Transport-for-the-North / caf.toolkit

Toolkit of transport planning and appraisal functionalities.
https://caftoolkit.readthedocs.io/en/stable/
Other
0 stars 2 forks source link

Optimising the slow matrix translation methods #79

Closed BenTaylor-TfN closed 1 year ago

BenTaylor-TfN commented 1 year ago

pandas_multi_vector_zone_translation() is doing the same thing as half of the pandas_matrix_zone_translation() when it falls back to the slow method. This should be consolidated.

Furthermore, pandas_multi_vector_zone_translation() is faster than pandas_matrix_zone_translation() when the latter needs to fall back to it's slow method. This should be optimised.

The initial code

    import pandas as pd
    from caf.toolkit import timing
    from caf.toolkit import translation

    # Read in data
    lookup = pd.read_csv(r"I:\Data\Zone Translations\cache\noham_ntem\noham_to_ntem_pop_2018.csv")
    mat = pd.read_csv(r"I:\NorMITs Demand\Forecasting\NTEM\8.0\iter3.1\Core\car_and_passenger\Matrices\OD\hb_od_from_yr2028_p1_m3_tp1.csv.bz2", index_col=0)

    # pandas_matrix_zone_translation() method
    start = timing.current_milli_time()
    trans = translation.pandas_matrix_zone_translation(
        matrix=mat,
        translation=lookup,
        translation_from_col='noham_id',
        translation_to_col='ntem_id',
        translation_factors_col='noham_to_ntem',
        from_unique_index=lookup['noham_id'].unique(),
        to_unique_index=lookup['ntem_id'].unique()
    )
    end = timing.current_milli_time()
    print(f"matrix took: {end - start}ms")

    # pandas_multi_vector_zone_translation() method
    start = timing.current_milli_time()
    half_done = translation.pandas_multi_vector_zone_translation(
        vector=mat,
        translation=lookup,
        translation_from_col='noham_id',
        translation_to_col='ntem_id',
        translation_factors_col='noham_to_ntem',
        from_unique_index=lookup['noham_id'].unique(),
        to_unique_index=lookup['ntem_id'].unique(),
        check_totals=False,
    )
    done = translation.pandas_multi_vector_zone_translation(
        vector=half_done.transpose(),
        translation=lookup,
        translation_from_col='noham_id',
        translation_to_col='ntem_id',
        translation_factors_col='noham_to_ntem',
        from_unique_index=lookup['noham_id'].unique(),
        to_unique_index=lookup['ntem_id'].unique(),
        check_totals=False,
    ).transpose()
    end = timing.current_milli_time()
    print(f"multi-vector took: {end - start}ms")

Run results

The above code results in the following.

It's worth noting a few things:

Finally, I've known this is an issue for a while and never got round to optimising the "slow" translation. I think this is the route we should now take.

Further tests

I think there's a few things we should investigate further here:

Furthermore, it's clear the "slow" method needs optimising. I see two options:

  1. Just replace it with the multi-vector function. Although, this is written in pandas so it will need updating for numpy data.
  2. Investigate numba / cython optimisations for the current code. It's slow because it's a for loop.

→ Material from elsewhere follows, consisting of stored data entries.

-- ==== Sys2Proof/Laws/Keeps/Host.lean ====
section
/-! SUPPORT. Laws/Keeps/Host.lean: what every operation of Machine/Host.lean keeps (the relation of Laws/Keeps.lean). -/
set_option Elab.async false
set_option linter.all false
set_option linter.unusedSimpArgs false
set_option linter.tactic.unusedName false
namespace Sys2Proof.Machine
variable {W : Nat} {s0 s : State}

theorem execPortReset_keeps {a0 a1} (h : Keeps W s0 s) (w : Within 0x400000003007dfe00027fffe003f08c0000200000000f0078000000000000042000000000000007e000823df8 W) :
    KeepsN W s0 (execPortReset a0 a1 s) := by
  unfold execPortReset
  with_reducible repeat' first | assumption | apply keepsN_next | apply State.portReset_keeps | exact within_of (by decide +kernel) w | exact within_bit (by decide +kernel) w | apply keeps_foldl | (intro u; first | (refine keeps_then (W := W) (s0 := s0) (a := u) ?_ ?_; subst u; rotate_left; intro _) | subst u | skip) | lift_lets -underBinder | dsimp -zeta only | split

theorem execFlr_keeps {a0} (h : Keeps W s0 s) (w : Within 0x400000003007dfe00027fffe002008c0000200000000f0078000000000000042000000000000007e000823df8 W) :
    KeepsN W s0 (execFlr a0 s) := by
  unfold execFlr
  with_reducible repeat' first | assumption | apply keepsN_next | apply State.flr_keeps | exact within_of (by decide +kernel) w | exact within_bit (by decide +kernel) w | apply keeps_foldl | (intro u; first | (refine keeps_then (W := W) (s0 := s0) (a := u) ?_ ?_; subst u; rotate_left; intro _) | subst u | skip) | lift_lets -underBinder | dsimp -zeta only | split

theorem execFlrComplete_keeps {a0 a1} (h : Keeps W s0 s) (w : Within 0x10 W) :
    KeepsN W s0 (execFlrComplete a0 a1 s) := by
  unfold execFlrComplete
  with_reducible repeat' first | assumption | apply keepsN_next | apply State.forEach_keeps | apply State.setFnState_keeps | exact within_of (by decide +kernel) w | exact within_bit (by decide +kernel) w | apply keeps_foldl | (intro u; first | (refine keeps_then (W := W) (s0 := s0) (a := u) ?_ ?_; subst u; rotate_left; intro _) | subst u | skip) | lift_lets -underBinder | dsimp -zeta only | split

theorem execD3hotEntry_keeps {a0} (h : Keeps W s0 s) (w : Within 0x6000000000000000000000000000000000000000000c0027c00000000000000000000000000000000000000000000000000000000000000800018 W) :
    KeepsN W s0 (execD3hotEntry a0 s) := by
  unfold execD3hotEntry
  with_reducible repeat' first | assumption | apply keepsN_next | apply State.forEach_keeps | apply State.stopRing_keeps | exact within_of (by decide +kernel) w | exact within_bit (by decide +kernel) w | apply keeps_foldl | (intro u; first | (refine keeps_then (W := W) (s0 := s0) (a := u) ?_ ?_; subst u; rotate_left; intro _) | subst u | skip) | lift_lets -underBinder | dsimp -zeta only | split

theorem execPcieLinkUp_keeps {a0 a1 a2 a3 a4} (h : Keeps W s0 s) (w : Within 0x200000000000000000000000000000000000000000000000000000000000000000000000000000001f0000000000000000000000000000000000000000000000000000000000010 W) :
    KeepsN W s0 (execPcieLinkUp a0 a1 a2 a3 a4 s) := by
  unfold execPcieLinkUp
  with_reducible repeat' first | assumption | apply keepsN_next | apply State.wr_keeps | apply State.setPortState_keeps | apply State.forEach_keeps | apply State.setFnState_keeps | exact within_of (by decide +kernel) w | exact within_bit (by decide +kernel) w | apply keeps_foldl | (intro u; first | (refine keeps_then (W := W) (s0 := s0) (a := u) ?_ ?_; subst u; rotate_left; intro _) | subst u | skip) | lift_lets -underBinder | dsimp -zeta only | split

theorem execOwnClaim_keeps {a0 a1} (h : Keeps W s0 s) (w : Within 0x180000000000000003d000520000000000000000000000000000000000000000000000000000810020 W) :
    KeepsN W s0 (execOwnClaim a0 a1 s) := by
  unfold execOwnClaim
  with_reducible repeat' first | assumption | apply keepsN_next | apply State.access_keeps | apply State.claim_keeps | exact within_of (by decide +kernel) w | exact within_bit (by decide +kernel) w | apply keeps_foldl | (intro u; first | (refine keeps_then (W := W) (s0 := s0) (a := u) ?_ ?_; subst u; rotate_left; intro _) | subst u | skip) | lift_lets -underBinder | dsimp -zeta only | split

theorem execHandoverOffer_keeps {a0} (h : Keeps W s0 s) (w : Within 0x180000000000000003d0008c0000000000000000000000000000000000000000000000000000810030 W) :
    KeepsN W s0 (execHandoverOffer a0 s) := by
  unfold execHandoverOffer
  with_reducible repeat' first | assumption | apply keepsN_next | apply State.access_keeps | apply State.owned_keeps | apply State.offer_keeps | exact within_of (by decide +kernel) w | exact within_bit (by decide +kernel) w | apply keeps_foldl | (intro u; first | (refine keeps_then (W := W) (s0 := s0) (a := u) ?_ ?_; subst u; rotate_left; intro _) | subst u | skip) | lift_lets -underBinder | dsimp -zeta only | split

theorem execHandoverAccept_keeps {a0 a1} (h : Keeps W s0 s) (w : Within 0x98000000000000000000000000000000000000000000000000000180000000000000003d000de0000000000000000000000000000000000000000000000000000850020 W) :
    KeepsN W s0 (execHandoverAccept a0 a1 s) := by
  unfold execHandoverAccept
  with_reducible repeat' first | assumption | apply keepsN_next | apply State.access_keeps | apply State.accept_keeps | exact within_of (by decide +kernel) w | exact within_bit (by decide +kernel) w | apply keeps_foldl | (intro u; first | (refine keeps_then (W := W) (s0 := s0) (a := u) ?_ ?_; subst u; rotate_left; intro _) | subst u | skip) | lift_lets -underBinder | dsimp -zeta only | split

theorem execHandoverExpiry_keeps (h : Keeps W s0 s) (w : Within 0x8c0000000000000000000000000000000000000000000000000000000000 W) :
    KeepsN W s0 (execHandoverExpiry s) := by
  unfold execHandoverExpiry
  with_reducible repeat' first | assumption | apply keepsN_next | apply State.endOffer_keeps | exact within_of (by decide +kernel) w | exact within_bit (by decide +kernel) w | apply keeps_foldl | (intro u; first | (refine keeps_then (W := W) (s0 := s0) (a := u) ?_ ?_; subst u; rotate_left; intro _) | subst u | skip) | lift_lets -underBinder | dsimp -zeta only | split

theorem execRingEnable_keeps {a0 a1} (h : Keeps W s0 s) (w : Within 0x6000000000000000000000000000000000018000000c0027e0103d000000000000000000000000000000000000000000000000000000000810078 W) :
    KeepsN W s0 (execRingEnable a0 a1 s) := by
  unfold execRingEnable
  with_reducible repeat' first | assumption | apply keepsN_next | apply State.access_keeps | apply State.ringReg_keeps | apply State.ringSwitch_keeps | exact within_of (by decide +kernel) w | exact within_bit (by decide +kernel) w | apply keeps_foldl | (intro u; first | (refine keeps_then (W := W) (s0 := s0) (a := u) ?_ ?_; subst u; rotate_left; intro _) | subst u | skip) | lift_lets -underBinder | dsimp -zeta only | split

theorem execRingDisable_keeps {a0 a1} (h : Keeps W s0 s) (w : Within 0x6000000000000000000000000000000000018000000c0027e0103d000000000000000000000000000000000000000000000000000000000810078 W) :
    KeepsN W s0 (execRingDisable a0 a1 s) := by
  unfold execRingDisable
  with_reducible repeat' first | assumption | apply keepsN_next | apply State.access_keeps | apply State.ringReg_keeps | apply State.ringSwitch_keeps | exact within_of (by decide +kernel) w | exact within_bit (by decide +kernel) w | apply keeps_foldl | (intro u; first | (refine keeps_then (W := W) (s0 := s0) (a := u) ?_ ?_; subst u; rotate_left; intro _) | subst u | skip) | lift_lets -underBinder | dsimp -zeta only | split

theorem execRingStop_keeps {a0 a1} (h : Keeps W s0 s) (w : Within 0x6000000000000000000000000000000000018000000c0027c0003d000000000000000000000000000000000000000000000000000000000810038 W) :
    KeepsN W s0 (execRingStop a0 a1 s) := by
  unfold execRingStop
  with_reducible repeat' first | assumption | apply keepsN_next | apply State.access_keeps | apply State.ringReg_keeps | apply State.ringCtrl_keeps | exact within_of (by decide +kernel) w | exact within_bit (by decide +kernel) w | apply keeps_foldl | (intro u; first | (refine keeps_then (W := W) (s0 := s0) (a := u) ?_ ?_; subst u; rotate_left; intro _) | subst u | skip) | lift_lets -underBinder | dsimp -zeta only | split

theorem execRingResume_keeps {a0 a1} (h : Keeps W s0 s) (w : Within 0x6000000000000000000000000000000000018000000c0027c0003d000000000000000000000000000000000000000000000000000000000810038 W) :
    KeepsN W s0 (execRingResume a0 a1 s) := by
  unfold execRingResume
  with_reducible repeat' first | assumption | apply keepsN_next | apply State.access_keeps | apply State.ringReg_keeps | apply State.ringCtrl_keeps | exact within_of (by decide +kernel) w | exact within_bit (by decide +kernel) w | apply keeps_foldl | (intro u; first | (refine keeps_then (W := W) (s0 := s0) (a := u) ?_ ?_; subst u; rotate_left; intro _) | subst u | skip) | lift_lets -underBinder | dsimp -zeta only | split

theorem execDbIndex_keeps {a0 a1 a2} (h : Keeps W s0 s) (w : Within 0x6000080000000000000000000000000000018000000c0027e0003f000000000000000000000000000000000000000000000000000000000810078 W) :
    KeepsN W s0 (execDbIndex a0 a1 a2 s) := by
  unfold execDbIndex
  with_reducible repeat' first | assumption | apply keepsN_next | apply State.doorbellAccess_keeps | apply State.doorbell_keeps | apply State.newIndex_keeps | exact within_of (by decide +kernel) w | exact within_bit (by decide +kernel) w | apply keeps_foldl | (intro u; first | (refine keeps_then (W := W) (s0 := s0) (a := u) ?_ ?_; subst u; rotate_left; intro _) | subst u | skip) | lift_lets -underBinder | dsimp -zeta only | split

theorem execDbArm_keeps {a0 a1 a2} (h : Keeps W s0 s) (w : Within 0x180000000000200003f000000000000000000000000000000000000000000000000000000000800030 W) :
    KeepsN W s0 (execDbArm a0 a1 a2 s) := by
  unfold execDbArm
  with_reducible repeat' first | assumption | apply keepsN_next | apply State.doorbellAccess_keeps | apply State.doorbell_keeps | apply State.arm_keeps | exact within_of (by decide +kernel) w | exact within_bit (by decide +kernel) w | apply keeps_foldl | (intro u; first | (refine keeps_then (W := W) (s0 := s0) (a := u) ?_ ?_; subst u; rotate_left; intro _) | subst u | skip) | lift_lets -underBinder | dsimp -zeta only | split

theorem execCoalesceTimer_keeps {a0} (h : Keeps W s0 s) (w : Within 0x2000000000000000000000000000000000000000000000000000000000000000800010 W) :
    KeepsN W s0 (execCoalesceTimer a0 s) := by
  unfold execCoalesceTimer
  with_reducible repeat' first | assumption | apply keepsN_next | apply State.ringSignal_keeps | exact within_of (by decide +kernel) w | exact within_bit (by decide +kernel) w | apply keeps_foldl | (intro u; first | (refine keeps_then (W := W) (s0 := s0) (a := u) ?_ ?_; subst u; rotate_left; intro _) | subst u | skip) | lift_lets -underBinder | dsimp -zeta only | split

The two options should all be tested with the above tests as well to make sure we end up with the optimal version of code.

I'll open a new Issue for this issue specifically.

BenTaylor-TfN commented 1 year ago

Had a look at the numba optimisations today and it's not good news! Code can be found here: https://github.com/Transport-for-the-North/caf.toolkit/tree/numba-slow-translation

Bottom line, numba isn't well optimised for broadcasting, so while the code is faster, it's still >1min.

Feel the best option here might be to trust pandas optimisation and use that when we fall back to the slow method. Why re-invent the wheel?

isaac-tfn commented 1 year ago

Feel the best option here might be to trust pandas optimisation and use that when we fall back to the slow method. Why re-invent the wheel?

Agreed. I think pandas is generally going to be optimised and tested more extensively than anything we'll come up with in a reasonable time frame.